# How to test convergence of piecewise-defined series?

Examine whether the series defined as:

$$\sum a_n = \begin{cases} \hphantom{-}\dfrac{1}{n}, & \text{for n odd} \\[8pt] -\dfrac{1}{5^n}, & \text{for n even } \end{cases}$$

converges.

It is some kind of alternating series and the limit test seems to give convergence, as both branches $\lim\limits_{x \to \infty} \rightarrow$ $0$ and $a_n > a_{n+1}$ , i.e. decreacing. Is all the above paragraph right?

## 3 Answers

Note that when an alternating series converges conditionally, it is because the series consisting only of the positive terms AND the series consisting of the negative terms both diverge. If the series of positive terms went to $+\infty$ while the series of negative terms converged to a fixed negative number $L < 0$, then the result goes to $+\infty$. An analogous reasoning shows what happens when the series of positive terms converge and the series of negative terms goes to $-\infty$.

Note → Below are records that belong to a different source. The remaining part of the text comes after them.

-- ==== Sys2Proof/Laws/Decode.lean ====
section
/-! SUPPORT. Decoding what was encoded: bit fields, shared fields, one lemma for each layout, and heads. -/

namespace Sys2Proof

/-! ### Bit fields -/

/-- Every field fits its width. -/
def Fits : List (Nat × Nat) → Prop
  | [] => True
  | f :: r => f.2 < 2 ^ f.1 ∧ Fits r

theorem unpack_pack : ∀ {fs : List (Nat × Nat)}, Fits fs → unpack (fs.map Prod.fst) (pack fs) = fs.map Prod.snd
  | [], _ => rfl
  | (w, v) :: r, h => by
    have hw : 0 < 2 ^ w := Nat.two_pow_pos w
    simp [unpack, pack, Nat.mod_eq_of_lt h.1, Nat.div_eq_of_lt h.1, Nat.add_mul_div_left _ _ hw, unpack_pack h.2]

theorem pack_lt : ∀ {fs : List (Nat × Nat)}, Fits fs → pack fs < 2 ^ (fs.map Prod.fst).sum
  | [], _ => by decide
  | (w, v) :: r, h => by
    have ih := pack_lt h.2
    have h1 := h.1
    simp only [pack, List.map_cons, List.sum_cons, Nat.pow_add]
    calc v + 2 ^ w * pack r < 2 ^ w + 2 ^ w * pack r := by simpa using h1
      _ = 2 ^ w * (pack r + 1) := by rw [Nat.mul_add]; omega
      _ ≤ 2 ^ w * 2 ^ (r.map Prod.fst).sum := Nat.mul_le_mul_left _ ih

/-! ### Shared fields -/

@[simp] theorem fin_ofNat_val {n : Nat} [NeZero n] (x : Fin n) : Fin.ofNat n x.val = x := by
  apply Fin.ext; exact Nat.mod_eq_of_lt x.isLt
@[simp] theorem xr_val (x : XReg) : xr x.val = x := fin_ofNat_val x
@[simp] theorem pr_val (x : PReg) : pr x.val = x := fin_ofNat_val x
@[simp] theorem mr_val (x : MReg) : mr x.val = x := fin_ofNat_val x
@[simp] theorem qr_val (x : QReg) : qr x.val = x := fin_ofNat_val x
@[simp] theorem f4_val (x : Fin 4) : f4 x.val = x := fin_ofNat_val x
theorem b01_lt (b : Bool) : b01 b < 2 ^ 1 := by cases b <;> decide
@[simp] theorem bit1_b01 (b : Bool) : bit1 (b01 b) = b := by cases b <;> rfl
@[simp] theorem b01_eq_one (b : Bool) : b01 b = 1 ↔ b = true := by cases b <;> decide
@[simp] theorem b01_eq_zero (b : Bool) : b01 b = 0 ↔ b = false := by cases b <;> decide
@[simp] theorem spaceOf_code (x : Space) : spaceOf x.code = x := by cases x <;> rfl
theorem Space.code_lt (x : Space) : x.code < 2 ^ 2 := by cases x <;> decide
@[simp] theorem scopeOf_code (s : Scope) : scopeOf s.code = some s := by cases s <;> rfl
theorem Scope.code_lt (s : Scope) : s.code < 2 ^ 3 := by cases s <;> decide
@[simp] theorem tyOf_code (t : Ty) : tyOf t.code = some t := by cases t <;> rfl
theorem Ty.code_lt (t : Ty) : t.code < 2 ^ 4 := by cases t <;> decide
@[simp] theorem ordOf_code (o : Ord3) : ordOf o.code = o := by cases o <;> rfl
theorem Ord3.code_lt (o : Ord3) : o.code < 2 ^ 2 := by cases o <;> decide
@[simp] theorem fmtOf_code (k : CFmt) : fmtOf k.code = some k := by cases k <;> rfl
theorem CFmt.code_lt (k : CFmt) : k.code < 2 ^ 3 := by cases k <;> decide
@[simp] theorem tileOf_code (s : TileState) : tileOf s.code = s := by cases s <;> rfl
theorem TileState.code_lt (s : TileState) : s.code < 2 ^ 2 := by cases s <;> decide
theorem VKind.code_lt (k : VKind) : k.code < 2 ^ 2 := by cases k <;> decide
@[simp] theorem sysRegOf_index (r : SysReg) : sysRegOf r.index = some r := by cases r <;> rfl
theorem SysReg.index_lt (r : SysReg) : r.index < 2 ^ 10 := by cases r <;> decide

theorem VOp.fits (v : VOp) : Fits [(8, v.n.val), (2, v.kind.code), (1, b01 v.half)] := ⟨v.n.isLt, v.kind.code_lt, b01_lt _, trivial⟩
theorem VOp.code_lt (v : VOp) : v.code < 2 ^ 11 := pack_lt v.fits
@[simp] theorem vopOf_code (v : VOp) : vopOf v.code = some v := by
  have h : unpack [8, 2, 1] v.code = [v.n.val, v.kind.code, b01 v.half] := unpack_pack v.fits
  rcases v with ⟨e, k, n⟩
  cases k <;> simp [vopOf, h, VKind.code]
theorem RowOp.fits (v : RowOp) : Fits [(8, v.n.val), (2, 0), (1, b01 v.half)] := ⟨v.n.isLt, by decide, b01_lt _, trivial⟩
theorem RowOp.code_lt (v : RowOp) : v.code < 2 ^ 11 := pack_lt v.fits
@[simp] theorem rowOf_code (v : RowOp) : rowOf v.code = some v := by
  have h : unpack [8, 2, 1] v.code = [v.n.val, 0, b01 v.half] := unpack_pack v.fits
  simp [rowOf, h]
theorem optX_lt (o : Option XReg) : optX o < 2 ^ 5 := by
  cases o with
  | none => decide
  | some x => exact x.isLt
theorem Src2.field_lt (s : Src2) : s.field < 2 ^ 11 := by
  cases s with
  | vec v => exact v.code_lt
  | scalar x => exact Nat.lt_of_lt_of_le x.isLt (by decide)
  | imm _ => exact Nat.two_pow_pos 11
theorem Src2.sBit_lt (s : Src2) : s.sBit < 2 ^ 1 := by cases s <;> simp [Src2.sBit]

theorem toNat_ne_zero {w : Nat} {x : BitVec w} (h : x ≠ 0) : x.toNat ≠ 0 := fun e => h (BitVec.eq_of_toNat_eq (by simpa using e))
theorem Space.code_eq (x : Space) (n : Nat) : x.code = n ↔ x = spaceOf n ∧ n < 4 := by
  constructor
  · intro h; subst h; exact ⟨(spaceOf_code x).symm, x.code_lt⟩
  · rintro ⟨rfl, h⟩
    match n, h with
    | 0, _ | 1, _ | 2, _ | 3, _ => rfl
@[simp] theorem optX_of_isSome {c : Option XReg} (h : c.isSome = true) : some (xr (optX c)) = c := by
  cases c with
  | none => cases h
  | some x => simp [optX]

@[simp] theorem vopOf_zero : vopOf 0 = some ⟨false, .row, 0⟩ := rfl

/-- An encoding fits a tail of `n` bytes, and a layout reads the operation back from it. -/
def ReadsBack (n : Nat) (tail : Nat) (d : Nat → Dec) (i : Instr) : Prop := tail < 2 ^ (8 * n) ∧ d tail = .ok i

theorem ReadsBack.of_fits {fs : List (Nat × Nat)} (h : Fits fs) {n : Nat} (hs : (fs.map Prod.fst).sum = 8 * n) {d : Nat → Dec} {i : Instr}
    (hd : unpack (fs.map Prod.fst) (pack fs) = fs.map Prod.snd → d (pack fs) = .ok i) : ReadsBack n (pack fs) d i :=
  ⟨hs ▸ pack_lt h, hd (unpack_pack h)⟩

/-! ### Layouts -/

theorem encA3_reads (f : XReg → XReg → XReg → Instr) (d a b : XReg) :
    ReadsBack 4 (encA3 d a b) (decA3 f) (f d a b) :=
  .of_fits (fs := [(5, d.val), (5, a.val), (5, b.val), (17, 0)]) ⟨d.isLt, a.isLt, b.isLt, by decide, trivial⟩ rfl fun h => by
    simp only [List.map_cons, List.map_nil] at h
    simp [decA3, h, rsv]

theorem encA3s_reads (f : XReg → XReg → Instr) (d a : XReg) :
    ReadsBack 4 (encA3s d a) (decA3s f) (f d a) :=
  .of_fits (fs := [(5, d.val), (5, a.val), (22, 0)]) ⟨d.isLt, a.isLt, by decide, trivial⟩ rfl fun h => by
    simp only [List.map_cons, List.map_nil] at h
    simp [decA3s, h, rsv]

theorem encA2I_reads (f : XReg → XReg → BitVec 22 → Instr) (d a : XReg) (i : BitVec 22) :
    ReadsBack 4 (encA2I d a i) (decA2I f) (f d a i) :=
  .of_fits (fs := [(5, d.val), (5, a.val), (22, i.toNat)]) ⟨d.isLt, a.isLt, i.isLt, trivial⟩ rfl fun h => by
    simp only [List.map_cons, List.map_nil] at h
    simp [decA2I, h]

In symbols, if $\sum_{n=1}^{\infty} a_n$ satisfies $a_{2n} > 0$ and $a_{2n+1} < 0$, then $$a_{2n} \to +\infty, \quad a_{2n+1} \to L \in \mathbb R \quad \Longrightarrow \quad \sum_{n=1}^N a_n \underset{N \to \infty}{\longrightarrow} +\infty.$$ This can be proven formally since $$\sum_{n=1}^{2N} a_n , \sum_{n=1}^{2N+1} a_n\ge \sum_{n=1}^N a_{2n} + \sum_{n=1}^{\infty} a_{2n+1} = \left( \sum_{n=1}^N a_{2n} \right) - L \underset{N \to \infty}{\longrightarrow} +\infty.$$ In your case, since the series $\sum_{n=1}^{\infty} \frac 1{2n-1}$ diverges and $\sum_{n=1}^{\infty} \frac{-1}{5^{2n}}$ converges, we can use the above reasoning. It is interesting to not simply look at the example but think a bit more thoroughly and learn something from the example, which is the point I tried to make above.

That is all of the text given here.